The crowded presidential contest came months after the country’s political chaos reached a new level in November, when three men were president in a single week after one was impeached by Congress over corruption allegations and protests forced his successor to resign in favor of the third.

All former Peruvian presidents who governed since 1985 have been ensnared in corruption allegation, some imprisoned or arrested in their mansions. One died by suicide before police could arrest him.

Castillo, a rural teacher, has proposed rewriting Peru’s constitution and deporting all migrants living in the country illegally, a moved aimed at the wave of Venezuelans who have sought refuge from their home country’s crisis. He also wants to nationalize the mining, oil and energy fields.

Fujimori is the daughter of the polarizing former President Alberto Fujimori. He is serving a 25-year sentence for corruption and the killings of 25 people. She has promised to free her father should she win.

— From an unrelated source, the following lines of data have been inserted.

-- ==== Sys2Proof/Machine/Step.lean ====
section
/-! DEFINITION. One step: the next turn of the interleaving (20_memory.md R95). A turn of an agent that has no enabled
action changes nothing but the turns. -/

namespace Sys2Proof.Machine

/-- One atomic action of the host, of the engine or of the reset input. -/
def step (s : State) : Host.Outcome State Fault Refusal :=
  match nextTurn s with
  | .host => hostTurn (takeTurn s)
  | .engine => engineTurn (takeTurn s)
  | .reset => .next (resetEvent (takeTurn s))

/-- `s` with the command word placed where the engine takes its next command: as the host's next line, a write of `CMD`,
in the host's next turn (log 11). -/
def State.withFetchWord (s : State) (nbits w : Nat) : State :=
  { s with
    host := .wr32 (.num cmdOffset) (.num (tableWord nbits w).toNat) :: s.host
    turns := .host :: s.turns }

end Sys2Proof.Machine
end

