/-- The data of a read line: the location's value, and 0 with a bus error (20_memory.md R90). That the line uses this 0 is the
model's choice (log 15). -/
def readData (s : State) (off : Nat) : Word32 := if off % 4 = 0 ∧ off < 0x1000 + Config.MSG_CAP then hostRead s off else 0

/-- The port's answer to a 4-byte read (20_memory.md R86, R87, R90). -/
def readAnswer (s : State) (off : Nat) : Response :=
  { busError := !decide (off % 4 = 0 ∧ off < 0x1000 + Config.MSG_CAP), data := some (readData s off) }

/-- `K_256[0..63]` as 46_variant_config.md R251 writes it. -/
def specK256 : List Word32 :=
  [0x428A_2F98, 0x7137_4491, 0xB5C0_FBCF, 0xE9B5_DBA5, 0x3956_C25B, 0x59F1_11F1, 0x923F_82A4, 0xAB1C_5ED5,
    0xD807_AA98, 0x1283_5B01, 0x2431_85BE, 0x550C_7DC3, 0x72BE_5D74, 0x80DE_B1FE, 0x9BDC_06A7, 0xC19B_F174] ++
  [0xE49B_69C1, 0xEFBE_4786, 0x0FC1_9DC6, 0x240C_A1CC, 0x2DE9_2C6F, 0x4A74_84AA, 0x5CB0_A9DC, 0x76F9_88DA,
    0x983E_5152, 0xA831_C66D, 0xB003_27C8, 0xBF59_7FC7, 0xC6E0_0BF3, 0xD5A7_9147, 0x06CA_6351, 0x1429_2967] ++
  [0x27B7_0A85, 0x2E1B_2138, 0x4D2C_6DFC, 0x5338_0D13, 0x650A_7354, 0x766A_0ABB, 0x81C2_C92E, 0x9272_2C85,
    0xA2BF_E8A1, 0xA81A_664B, 0xC24B_8B70, 0xC76C_51A3, 0xD192_E819, 0xD699_0624, 0xF40E_3585, 0x106A_A070] ++
  [0x19A4_C116, 0x1E37_6C08, 0x2748_774C, 0x34B0_BCB5, 0x391C_0CB3, 0x4ED8_AA4A, 0x5B9C_CA4F, 0x682E_6FF3,
    0x748F_82EE, 0x78A5_636F, 0x84C8_7814, 0x8CC7_0208, 0x90BE_FFFA, 0xA450_6CEB, 0xBEF9_A3F7, 0xC671_78F2]

/-- `K_512[0..79]` as 46_variant_config.md R251 writes it. -/
def specK512 : List Word64 :=
  [0x428A_2F98_D728_AE22, 0x7137_4491_23EF_65CD, 0xB5C0_FBCF_EC4D_3B2F, 0xE9B5_DBA5_8189_DBBC,
    0x3956_C25B_F348_B538, 0x59F1_11F1_B605_D019, 0x923F_82A4_AF19_4F9B, 0xAB1C_5ED5_DA6D_8118,
    0xD807_AA98_A303_0242, 0x1283_5B01_4570_6FBE, 0x2431_85BE_4EE4_B28C, 0x550C_7DC3_D5FF_B4E2,
    0x72BE_5D74_F27B_896F, 0x80DE_B1FE_3B16_96B1, 0x9BDC_06A7_25C7_1235, 0xC19B_F174_CF69_2694] ++
  [0xE49B_69C1_9EF1_4AD2, 0xEFBE_4786_384F_25E3, 0x0FC1_9DC6_8B8C_D5B5, 0x240C_A1CC_77AC_9C65,
    0x2DE9_2C6F_592B_0275, 0x4A74_84AA_6EA6_E483, 0x5CB0_A9DC_BD41_FBD4, 0x76F9_88DA_8311_53B5,
    0x983E_5152_EE66_DFAB, 0xA831_C66D_2DB4_3210, 0xB003_27C8_98FB_213F, 0xBF59_7FC7_BEEF_0EE4,
    0xC6E0_0BF3_3DA8_8FC2, 0xD5A7_9147_930A_A725, 0x06CA_6351_E003_826F, 0x1429_2967_0A0E_6E70] ++
  [0x27B7_0A85_46D2_2FFC, 0x2E1B_2138_5C26_C926, 0x4D2C_6DFC_5AC4_2AED, 0x5338_0D13_9D95_B3DF,
    0x650A_7354_8BAF_63DE, 0x766A_0ABB_3C77_B2A8, 0x81C2_C92E_47ED_AEE6, 0x9272_2C85_1482_353B,
    0xA2BF_E8A1_4CF1_0364, 0xA81A_664B_BC42_3001, 0xC24B_8B70_D0F8_9791, 0xC76C_51A3_0654_BE30,
    0xD192_E819_D6EF_5218, 0xD699_0624_5565_A910, 0xF40E_3585_5771_202A, 0x106A_A070_32BB_D1B8] ++
  [0x19A4_C116_B8D2_D0C8, 0x1E37_6C08_5141_AB53, 0x2748_774C_DF8E_EB99, 0x34B0_BCB5_E19B_48A8,
    0x391C_0CB3_C5C9_5A63, 0x4ED8_AA4A_E341_8ACB, 0x5B9C_CA4F_7763_E373, 0x682E_6FF3_D6B2_B8A3,
    0x748F_82EE_5DEF_B2FC, 0x78A5_636F_4317_2F60, 0x84C8_7814_A1F0_AB72, 0x8CC7_0208_1A64_39EC,
    0x90BE_FFFA_2363_1E28, 0xA450_6CEB_DE82_BDE9, 0xBEF9_A3F7_B2C6_7915, 0xC671_78F2_E372_532B] ++
  [0xCA27_3ECE_EA26_619C, 0xD186_B8C7_21C0_C207, 0xEADA_7DD6_CDE0_EB1E, 0xF57D_4F7F_EE6E_D178,
    0x06F0_67AA_7217_6FBA, 0x0A63_7DC5_A2C8_98A6, 0x113F_9804_BEF9_0DAE, 0x1B71_0B35_131C_471B,
    0x28DB_77F5_2304_7D84, 0x32CA_AB7B_40C7_2493, 0x3C9E_BE0A_15C9_BEBC, 0x431D_67C4_9C10_0D4C,
    0x4CC5_D4BE_CB3E_42B6, 0x597F_299C_FC65_7E2A, 0x5FCB_6FAB_3AD6_FAEC, 0x6C44_198C_4A47_5817]

end Sys2Proof.Claims

open Sys2Proof.Claims

/-! ## Encoding (30_encoding.md) -/

/-- Words written out from the opcode map decode to their commands, and words with one wrong field are reserved
(30_encoding.md R116, 40_commands.md R139). A sanity statement. Which reason the decoder names for a reserved word is the
model's choice (log 14). -/
def Obligations.SampleWordsDecode : Prop :=
  decode 0x0000_0000 = .ok .nop ∧ decode 0x0000_0001 = .ok .hash256 ∧ decode 0x0000_0101 = .ok .hash384 ∧
  decode 0x0000_0201 = .ok .hash512 ∧ decode 0x0000_0002 = .ok .abort ∧ decode 0x0000_0003 = .ok .clear ∧
  decode 0x0000_0301 = .error .variantReserved ∧ decode 0x0000_0100 = .error .varNotZero ∧
  decode 0x8000_0001 = .error .rsvNotZero ∧ decode 0x0000_0004 = .error .opReserved

/-- The complete opcode map: each row is selected by exactly its word, with the row's fields, and every other word is
reserved (30_encoding.md R116). -/
def Obligations.OpcodeMapIsComplete : Prop :=
  (∀ c : Word32,
    (decode c = .ok .nop ↔ c = 0x0000_0000) ∧ (decode c = .ok .hash256 ↔ c = 0x0000_0001) ∧
    (decode c = .ok .hash384 ↔ c = 0x0000_0101) ∧ (decode c = .ok .hash512 ↔ c = 0x0000_0201) ∧
    (decode c = .ok .abort ↔ c = 0x0000_0002) ∧ (decode c = .ok .clear ↔ c = 0x0000_0003) ∧
    ((∃ e, decode c = .error e) ↔
      c ∉ [0x0000_0000, 0x0000_0001, 0x0000_0101, 0x0000_0201, 0x0000_0002, 0x0000_0003])) ∧
  (commandFields 0x0000_0000).op = 0x00 ∧ (commandFields 0x0000_0000).var = 0 ∧
  (commandFields 0x0000_0001).op = 0x01 ∧ (commandFields 0x0000_0001).var = 0 ∧
  (commandFields 0x0000_0101).op = 0x01 ∧ (commandFields 0x0000_0101).var = 1 ∧
  (commandFields 0x0000_0201).op = 0x01 ∧ (commandFields 0x0000_0201).var = 2 ∧
  (commandFields 0x0000_0002).op = 0x02 ∧ (commandFields 0x0000_0002).var = 0 ∧
  (commandFields 0x0000_0003).op = 0x03 ∧ (commandFields 0x0000_0003).var = 0

/-- Decode and encode agree: an instruction's word decodes to it, a word that decodes is the word of its instruction, a
word decodes exactly when its fields are well-formed, and no word is dropped bits of (30_encoding.md R111 to R114). -/
def Obligations.DecodeAndEncodeAgree : Prop :=
  (∀ i : Instr, i.wf = true → decode (encode i) = .ok i) ∧
  (∀ (c : Word32) (i : Instr), decode c = .ok i → c = encode i) ∧
  (∀ c : Word32, (∃ i, decode c = .ok i) ↔ (commandFields c).wf = true) ∧
  (∀ c : Word32, assemble (commandFields c) = c)

/-! ## A step (20_memory.md R95) -/

/-- A step is the action of the agent whose turn is next (20_memory.md R95). That the coming turns are data in State is the
model's choice (log 1). -/
def Obligations.StepIsTheNextTurnsAction : Prop :=
  ∀ s : State,
    (nextTurn s = .host → step s = hostTurn (takeTurn s)) ∧
    (nextTurn s = .engine → step s = engineTurn (takeTurn s)) ∧
    (nextTurn s = .reset → step s = .next (resetEvent (takeTurn s)))

/-- A host turn whose line writes a command's word to `CMD`, in either form of a write, runs that command, on the state with
the turn and the line taken and the port's answer given, and nothing else around it (20_memory.md R91, 40_commands.md R130).
`withFetchWord` places such a line; the placing is the model's choice (log 11), and so is the cut of a data operand to 32 bits in
`writesCommand` (log 20). -/
def Obligations.StepRunsTheDecodedCommand : Prop :=
  (∀ (s : State) (c : Word32) (rest : List HostLine) (i : Instr),
    nextTurn s = .host → writesCommand s c rest → decode c = .ok i →
    step s = exec i (answered rest okResponse (takeTurn s))) ∧
  (∀ (s : State) (w : Nat) (i : Instr), decodeTableWord 32 w = some i →
    step (s.withFetchWord 32 w) = exec i (answered s.host okResponse s))

/-- Every reserved command word, in every phase, is rejected with cause 1 and has no other effect (40_commands.md R139). That a
data operand is cut to 32 bits in `writesCommand` is the model's choice (log 20). -/
def Obligations.ReservedWordIsRejected : Prop :=
  (∀ (c : Word32) (s : State) (e : Reserved), decode c = .error e →
    execute c s = .next (rejected 1 0x004 c s)) ∧
  (∀ (s : State) (c : Word32) (rest : List HostLine) (e : Reserved),
    nextTurn s = .host → writesCommand s c rest → decode c = .error e →
    step s = .next (rejected 1 0x004 c (answered rest okResponse (takeTurn s)))) ∧
  (∀ c ∈ ([0x0000_0301, 0x0000_0100, 0x8000_0001] : List Word32), ∃ e, decode c = .error e)

/-! ## Commands (40_commands.md) -/

/-- NOP changes no state in any phase (R131). -/
def Obligations.NopChangesNothing : Prop :=
  decode 0x0000_0000 = .ok .nop ∧ ∀ s : State, exec .nop s = .next s

/-- HASH.256, HASH.384 and HASH.512 (R133): where legal, the computation is cleared, the variant set and `PRE` entered, and
every other register, the message and the rejection record keep their values; while busy, rejected with cause 2. -/
def Obligations.HashStartsOneComputation : Prop :=
  hashRule .hash256 0x0000_0001 .v256 ∧ hashRule .hash384 0x0000_0101 .v384 ∧ hashRule .hash512 0x0000_0201 .v512

/-- ABORT (R135): in every phase, everything but the message, its length and the interrupt enables takes its reset
value. -/
def Obligations.AbortReturnsToResetValues : Prop :=
  decode 0x0000_0002 = .ok .abort ∧
  ∀ s : State, exec .abort s = .next
    { s with
      PHASE := .idle
      VAR := .v256
      DONE := false
      ERR := false
      ERRCODE := .none
      REJ := false
      REJ_CAUSE := 0
      REJ_ADDR := 0
      REJ_DATA := 0
      H := Vector.replicate 8 0
      S := Vector.replicate 8 0
      W := Vector.replicate 80 0
      M := Vector.replicate 16 0
      DIGEST := Vector.replicate 128 0
      NBLK := 0
      BLK := 0
      J := 0 }
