/-- Settles O18: `zeroBits` is the remainder of every number that meets the congruence, so it meets it and is the least. -/
theorem paddingIsMinimal : Obligations.PaddingIsMinimal := by
  unfold Obligations.PaddingIsMinimal
  intro v n
  have hlt := zeroBits_lt v n
  exact ⟨hlt, (padding_congruence_iff v n _).2 (Nat.mod_eq_of_lt hlt), fun _ => zeroBits_le, rfl, paddedBits_mod_B v n,
    zeroBits_mod_eight v n⟩

/-! ### Block count (R183, R188) -/

/-- The block count on bytes: the message, one byte of 0x80 and the length field, rounded up to whole blocks. -/
theorem blockCount_eq_bytes (v : Variant) (n : Nat) : blockCount v n = (n + v.Lf / 8 + v.B / 8) / (v.B / 8) := by
  rw [blockCount_eq]
  cases v <;> simp only [Variant.B, Variant.Lf] <;> omega

/-- Settles O19: the ceiling is `blockCount_eq`, and the closed forms are the count on bytes at each variant. -/
theorem blockCountClosedForm : Obligations.BlockCountClosedForm := by
  unfold Obligations.BlockCountClosedForm
  intro n
  exact ⟨fun v => ⟨rfl, blockCount_eq v n, blockCount_pos v n⟩, blockCount_eq_bytes .v256 n, blockCount_eq_bytes .v384 n,
    blockCount_eq_bytes .v512 n⟩

/-- One more byte makes one more block exactly where the count's dividend reaches a multiple of the block. -/
theorem blockCount_succ (v : Variant) (n : Nat) :
    blockCount v (n + 1) = blockCount v n + if (n + 1) % (v.B / 8) = v.B / 8 - v.Lf / 8 then 1 else 0 := by
  have hdvd : v.B / 8 ∣ n + v.Lf / 8 + v.B / 8 + 1 ↔ (n + 1) % (v.B / 8) = v.B / 8 - v.Lf / 8 := by
    cases v <;> simp only [Variant.B, Variant.Lf] <;> omega
  have hsucc : n + 1 + v.Lf / 8 + v.B / 8 = n + v.Lf / 8 + v.B / 8 + 1 := by omega
  rw [blockCount_eq_bytes, blockCount_eq_bytes, hsucc, Nat.succ_div, if_congr hdvd rfl rfl]

/-- Settles O20: the step from `n - 1` to `n` is `blockCount_succ`. -/
theorem blockCountBoundary : Obligations.BlockCountBoundary := by
  unfold Obligations.BlockCountBoundary
  refine ⟨by decide, fun v n hn => ?_⟩
  obtain ⟨m, rfl⟩ := Nat.exists_eq_add_of_le' hn
  rw [Nat.add_sub_cancel, blockCount_succ]
  refine ⟨fun h => ?_, fun h => ?_, by cases v <;> rfl⟩
  · rw [if_pos h]
  · rw [if_neg h, Nat.add_zero]

/-! ### Big-endian byte strings (00_scope.md R16) -/

/-- Each byte weighs `256` to the number of bytes behind it. -/
theorem beNat_map_range (f : Nat → Byte) (k : Nat) :
    beNat ((List.range k).map f) = ((List.range k).map fun q => (f q).toNat * 2 ^ (8 * (k - 1 - q))).sum := by
  induction k with
  | zero => rfl
  | succ k ih =>
    have hweight : ∀ q ∈ List.range k,
        (f q).toNat * 2 ^ (8 * (k + 1 - 1 - q)) = (f q).toNat * 2 ^ (8 * (k - 1 - q)) * 256 := fun q hq => by
      rw [show 8 * (k + 1 - 1 - q) = 8 * (k - 1 - q) + 8 by have := List.mem_range.1 hq; omega, Nat.pow_add, Nat.mul_assoc]
    rw [List.range_succ, List.map_append, List.map_append, List.sum_append, List.map_congr_left hweight,
      List.sum_map_mul_right, List.map_singleton, beNat_append, ih]
    simp

/-- `bytesBE` and `BE` are inverse on the numbers of `k` bytes. -/
theorem beNat_beByte (k x : Nat) : beNat ((List.range k).map (beByte k x)) = x % 256 ^ k := by
  induction k generalizing x with
  | zero => simp [beNat, Nat.mod_one]
  | succ k ih =>
    have hinit : ∀ q ∈ List.range k, beByte (k + 1) x q = beByte k (x / 256) q := fun q hq => by
      rw [beByte, beByte, show 8 * (k + 1 - 1 - q) = 8 + 8 * (k - 1 - q) by have := List.mem_range.1 hq; omega, Nat.pow_add,
        Nat.div_div_eq_div_mul]
    have hlast : (beByte (k + 1) x k).toNat = x % 256 := by simp [beByte]
    rw [List.range_succ, List.map_append, List.map_congr_left hinit, List.map_singleton, beNat_append, ih, hlast,
      Nat.pow_succ', Nat.mod_mul, Nat.mul_comm, Nat.add_comm]

/-! ### The padded stream (R184, R190) -/

section
variable {v : Variant} {n : Nat} {mem : Nat → Byte}

theorem marker_lt_lengthField (v : Variant) (n : Nat) : n < blockCount v n * (v.B / 8) - v.Lf / 8 := by
  rw [blockCount_eq_bytes]
  cases v <;> simp only [Variant.B, Variant.Lf] <;> omega

theorem paddedByte_of_lt {i : Nat} (h : i < n) : paddedByte v n mem i = mem i := if_pos h

theorem paddedByte_marker : paddedByte v n mem n = 0x80 := by
  simp [paddedByte]

theorem paddedByte_between {i : Nat} (h : n < i) (hlt : i < blockCount v n * (v.B / 8) - v.Lf / 8) :
    paddedByte v n mem i = 0x00 := by
  rw [paddedByte, if_neg (by omega), if_neg (by omega), if_neg (by omega)]

theorem paddedByte_lengthField {q : Nat} (hq : q < v.Lf / 8) :
    paddedByte v n mem (blockCount v n * (v.B / 8) - v.Lf / 8 + q) = beByte (v.Lf / 8) (8 * n) q := by
  have hmarker := marker_lt_lengthField v n
  have hplace : blockCount v n * (v.B / 8) - 1 - (blockCount v n * (v.B / 8) - v.Lf / 8 + q) = v.Lf / 8 - 1 - q := by omega
  rw [paddedByte, if_neg (by omega), if_neg (by omega), if_pos (by omega), hplace, beByte, bitLength]

/-- The length field is the bit length reduced to the field's width. -/
theorem beNat_lengthField :
    beNat ((List.range (v.Lf / 8)).map fun q => paddedByte v n mem (blockCount v n * (v.B / 8) - v.Lf / 8 + q)) =
      8 * n % 2 ^ v.Lf := by
  have hbytes : 256 ^ (v.Lf / 8) = 2 ^ v.Lf := by cases v <;> rfl
  rw [List.map_congr_left fun q hq => paddedByte_lengthField (List.mem_range.1 hq), beNat_beByte, hbytes]

end

/-- Settles O21: one lemma per region of the stream, and a length that fits is not reduced. -/
theorem paddedStreamLayout : Obligations.PaddedStreamLayout := by
  unfold Obligations.PaddedStreamLayout
  intro v n mem
  refine ⟨marker_lt_lengthField v n, fun _ => paddedByte_of_lt, paddedByte_marker, fun _ => paddedByte_between, fun hfits => ?_⟩
  rw [beNat_lengthField, Nat.mod_eq_of_lt hfits]

/-! ### The block parse (R187) -/

/-- A word has exactly the bits of its bytes, so their number is not reduced. -/
theorem toNat_blockWord (v : Variant) (n : Nat) (mem : Nat → Byte) (b t : Nat) :
    (blockWord v n mem b t).toNat =
      beNat ((List.range (v.w / 8)).map fun q => paddedByte v n mem (b * (v.B / 8) + t * (v.w / 8) + q)) := by
  have hbits : 256 ^ (v.w / 8) = 2 ^ v.w := by cases v <;> rfl
  rw [blockWord, BitVec.toNat_ofNat]
  refine Nat.mod_eq_of_lt ((beNat_lt _).trans_eq ?_)
  rw [List.length_map, List.length_range, hbits]

/-- Settles O22: the word is the big-endian number of its bytes, and that number is their weighted sum. -/
theorem blockParseIsBigEndian : Obligations.BlockParseIsBigEndian := by
  unfold Obligations.BlockParseIsBigEndian
  intro v n mem b t
  have hget : (block v n mem b)[t] = blockWord v n mem b t := Vector.getElem_ofFn t.isLt
  refine ⟨?_, by cases v <;> rfl⟩
  rw [hget, toNat_blockWord, beNat_map_range]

Claudia Navas, a political, social and security risk analyst with the global firm Control Risks, said Peruvians overall do not trust politicians, with corruption being a key driver of the disillusionment toward the political system. She said the new congress will likely continue to exercise its impeachment authority to reinforce its own influence and block any initiative that threatens its own power.

“Regardless of who wins, we believe that the president is somewhat unlikely to complete his or her term in office because of the of the populist-type of stance of the Congress and the risk of political instability is likely to persist through the administration,” Navas said.